Dataset entries:
◆ ◆ ◆
-- ==== Sys2Proof/Config.lean ====
section
/-!
DEFINITION. What the spec names without its value (the keys of R487 and R528), and the free values:
constants without a body, so that no proof can see what they are.
-/

namespace Sys2Proof.Config

/-- Meroon's update key and debug key in the Pup ROM: x, then y, 48 bytes each (R487, R528).
DESIGN CHOICE (log 155). -/
opaque updateKey : List Byte
opaque debugKey : List Byte
/-- The code of a pixel in a row that its pass has not read when a value that rests on it is formed (R23, R161): by
row, column and node. -/
opaque unreadCode : Nat → Nat → Nat → Nat
/-- The delay of the TICK output from E to its rising edge, fixed by the part, in 1/64 bus counts (R408).
DESIGN CHOICE (log 202). -/
opaque tickPin : Nat
/-- Bytes that a verification pass has checked, by the TB of its start and the TB now (R498). -/
opaque verifyPace : Nat → Nat → Nat
/-- The pin-to-latch delay that NLK_RX_LAT reads, in bus counts, fixed by the part (R387).
DESIGN CHOICE (log 6). -/
opaque rxLat : BitVec 16
/-- The loop bandwidth code of PLL-G in a CLEAN use, of which R398 states only the frequencies.
PRESUMED (log 40). -/
opaque trimCode : Nat → BitVec 16
/-- The logarithm of 0 in 1/256 stop, for which R216 and R220 state no value.
DESIGN CHOICE (log 82). -/
opaque logZero : Int
/-- The logarithm of the target over a metered mean of 0 in GLOBAL mode, in 1/256 stop, for which R216 and R217 state no
value.
DESIGN CHOICE (log 233). -/
opaque logDark : Int
/-- Which of the roundings that lie within the 24 significant bits of a power of two of R216 it gives.
DESIGN CHOICE (log 81). -/
opaque powPick : Int → Nat
/-- The template pixel of a match job (R269) outside the level frame, for which the spec states no
value: by level, column and row.
DESIGN CHOICE (log 96). -/
opaque templateEdge : Nat → Int → Int → BitVec 8
/-- The value of atan2(0, 0) in 2^-256 rad, for which R306 states none.
DESIGN CHOICE (log 106). -/
opaque atanOrigin : Int
/-- The axis angle, in 2^-256 rad, of a fixture head that carries a camera before its first latch, for
which R300 states none: by record and axis.
DESIGN CHOICE (log 107). -/
opaque mountPose : Nat → Nat → Int
/-- The training step of a TS unit (R363), for which the spec gives no codes: by link and lane.
DESIGN CHOICE (log 187). -/
opaque trainingStep : Nat → Nat → BitVec 8
/-- A value that the spec leaves open, by the number of free values drawn before it. -/
opaque freeValue : Nat → Nat

end Sys2Proof.Config
end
◆ ◆ ◆
WORK TO BE COMPLETED: Every line of the records that includes the word "List" should be gathered.

OUTPUT OF THE TASK:
opaque updateKey : List Byte
opaque debugKey : List Byte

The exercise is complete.